Ngram Extraction

Introduction

The ngram_extraction module uses nltk to split a given block of text into ngrams.

Usage

To use the module:

>>> import coast_core
>>> coast_core.ngram_extraction.function(to_use)

or:

>>> from coast_core import ngram_extraction
>>> ngram_extraction.function(to_use)

Functions

A collection of functions that can be used for splitting the article into ngrams.

coast_core.ngram_extraction.calculate_ngram_frequency_count(article_text, ngram_size, stop_list=None)

Calculate the frequency of occurances for a given ngram based on an article test :param article_text: the block of text to operate on. :param ngram_size: the degree of ngmram to be returned (eg 3 would be a tri gram) :param stop_list: list of words to be excluded from the frequency count :return: An object containing the frequency count of the n grams without ngrams included in the stop list

coast_core.ngram_extraction.generate_ngrams(article_text)

Split the given text into ngrams, returning an object that contains ngrams from one to six.

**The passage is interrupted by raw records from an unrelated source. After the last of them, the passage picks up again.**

-- ==== Sys2Proof/Laws/Decode.lean ====
section
/-! SUPPORT. Laws of the encoding: the fields of a word of each format (R301, R302), and the bytes of a word (R202). -/

namespace Sys2Proof

/-! ### Fields as numbers -/

theorem fieldH_toNat (w : Word) : (fieldH w).toNat = w.toNat / 0x1000 % 16 := by
  simp [fieldH, nibble, BitVec.extractLsb'_toNat, Nat.shiftRight_eq_div_pow]

theorem fieldX_toNat (w : Word) : (fieldX w).toNat = w.toNat / 0x100 % 16 := by
  simp [fieldX, nibble, BitVec.extractLsb'_toNat, Nat.shiftRight_eq_div_pow]

theorem fieldY_toNat (w : Word) : (fieldY w).toNat = w.toNat / 0x10 % 16 := by
  simp [fieldY, nibble, BitVec.extractLsb'_toNat, Nat.shiftRight_eq_div_pow]

theorem fieldN_toNat (w : Word) : (fieldN w).toNat = w.toNat % 16 := by
  simp [fieldN, nibble, BitVec.extractLsb'_toNat]

theorem fieldKK_toNat (w : Word) : (fieldKK w).toNat = w.toNat % 256 := by
  simp [fieldKK, BitVec.extractLsb'_toNat]

theorem fieldNNN_toNat (w : Word) : (fieldNNN w).toNat = w.toNat % 0x1000 := by
  simp [fieldNNN, BitVec.extractLsb'_toNat]

/-! ### Words as numbers -/

theorem append_toNat {m n : Nat} (a : BitVec m) (b : BitVec n) : (a ++ b).toNat = a.toNat * 2 ^ n + b.toNat := by
  rw [BitVec.toNat_append, Nat.shiftLeft_eq, Nat.mul_comm, ← Nat.two_pow_add_eq_or_of_lt b.isLt]

theorem wordA_toNat (h : Nibble) (nnn : Addr) : (wordA h nnn).toNat = h.toNat * 0x1000 + nnn.toNat := by
  unfold wordA; rw [append_toNat]; omega

theorem wordXK_toNat (h : Nibble) (x : Reg) (kk : Byte) :
    (wordXK h x kk).toNat = h.toNat * 0x1000 + x.toNat * 0x100 + kk.toNat := by
  unfold wordXK; rw [append_toNat, append_toNat]; omega

theorem wordXYN_toNat (h : Nibble) (x y : Reg) (n : Nibble) :
    (wordXYN h x y n).toNat = h.toNat * 0x1000 + x.toNat * 0x100 + y.toNat * 0x10 + n.toNat := by
  unfold wordXYN; rw [append_toNat, append_toNat, append_toNat]; omega

/-! ### The fields of a word of each format -/

@[simp] theorem fieldH_wordA (h : Nibble) (nnn : Addr) : fieldH (wordA h nnn) = h := by
  apply BitVec.eq_of_toNat_eq; rw [fieldH_toNat, wordA_toNat]; have := h.isLt; have := nnn.isLt; omega

@[simp] theorem fieldNNN_wordA (h : Nibble) (nnn : Addr) : fieldNNN (wordA h nnn) = nnn := by
  apply BitVec.eq_of_toNat_eq; rw [fieldNNN_toNat, wordA_toNat]; have := nnn.isLt; omega

@[simp] theorem fieldH_wordXK (h : Nibble) (x : Reg) (kk : Byte) : fieldH (wordXK h x kk) = h := by
  apply BitVec.eq_of_toNat_eq; rw [fieldH_toNat, wordXK_toNat]
  have := h.isLt; have := x.isLt; have := kk.isLt; omega

@[simp] theorem fieldX_wordXK (h : Nibble) (x : Reg) (kk : Byte) : fieldX (wordXK h x kk) = x := by
  apply BitVec.eq_of_toNat_eq; rw [fieldX_toNat, wordXK_toNat]
  have := h.isLt; have := x.isLt; have := kk.isLt; omega

@[simp] theorem fieldKK_wordXK (h : Nibble) (x : Reg) (kk : Byte) : fieldKK (wordXK h x kk) = kk := by
  apply BitVec.eq_of_toNat_eq; rw [fieldKK_toNat, wordXK_toNat]; have := kk.isLt; omega

@[simp] theorem fieldH_wordXYN (h : Nibble) (x y : Reg) (n : Nibble) : fieldH (wordXYN h x y n) = h := by
  apply BitVec.eq_of_toNat_eq; rw [fieldH_toNat, wordXYN_toNat]
  have := h.isLt; have := x.isLt; have := y.isLt; have := n.isLt; omega

@[simp] theorem fieldX_wordXYN (h : Nibble) (x y : Reg) (n : Nibble) : fieldX (wordXYN h x y n) = x := by
  apply BitVec.eq_of_toNat_eq; rw [fieldX_toNat, wordXYN_toNat]
  have := h.isLt; have := x.isLt; have := y.isLt; have := n.isLt; omega

@[simp] theorem fieldY_wordXYN (h : Nibble) (x y : Reg) (n : Nibble) : fieldY (wordXYN h x y n) = y := by
  apply BitVec.eq_of_toNat_eq; rw [fieldY_toNat, wordXYN_toNat]
  have := y.isLt; have := n.isLt; omega

@[simp] theorem fieldN_wordXYN (h : Nibble) (x y : Reg) (n : Nibble) : fieldN (wordXYN h x y n) = n := by
  apply BitVec.eq_of_toNat_eq; rw [fieldN_toNat, wordXYN_toNat]
  have := n.isLt; omega

/-! ### The bytes of a word (R202) -/

@[simp] theorem composeWord_bytes (w : Word) : composeWord (highByte w) (lowByte w) = w := by
  apply BitVec.eq_of_toNat_eq
  have := w.isLt
  rw [composeWord, append_toNat]
  simp [highByte, lowByte, BitVec.extractLsb'_toNat, Nat.shiftRight_eq_div_pow]
  omega

theorem composeWord_toNat (hi lo : Byte) : (composeWord hi lo).toNat = hi.toNat * 256 + lo.toNat := by
  rw [composeWord, append_toNat]; omega

/-! ### Selecting a row -/

/-- The masks of the table (R310) examine whole fields: a word under each mask, as its fields. -/
theorem and_F000 (w : Word) : w &&& 0xF000#16 = wordA (fieldH w) 0#12 := by
  apply BitVec.eq_of_getLsbD_eq
  intro i hi
  simp only [wordA, fieldH, nibble, BitVec.getLsbD_and, BitVec.getLsbD_append, BitVec.getLsbD_extractLsb']
  interval_cases i <;> simp

theorem and_F00F (w : Word) : w &&& 0xF00F#16 = wordXYN (fieldH w) 0#4 0#4 (fieldN w) := by
  apply BitVec.eq_of_getLsbD_eq
  intro i hi
  simp only [wordXYN, fieldH, fieldN, nibble, BitVec.getLsbD_and, BitVec.getLsbD_append, BitVec.getLsbD_extractLsb']
  interval_cases i <;> simp

theorem and_F0FF (w : Word) : w &&& 0xF0FF#16 = wordXK (fieldH w) 0#4 (fieldKK w) := by
  apply BitVec.eq_of_getLsbD_eq
  intro i hi
  simp only [wordXK, fieldH, fieldKK, nibble, BitVec.getLsbD_and, BitVec.getLsbD_append, BitVec.getLsbD_extractLsb']
  interval_cases i <;> simp

end Sys2Proof
end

Parameters:article_text – the block of text to operate on.
Returns:An object containing all ngrams up to 6 in the following structure:
{
    "unigrams": [list of unigrams],
    "bigrams": [list of bigrams],
    "trigrams": [list of trigrams],
    "fourgrams": [list of fourgrams],
    "fivegrams": [list of fivegrams],
    "sixgrams": [list of sixgrams]
}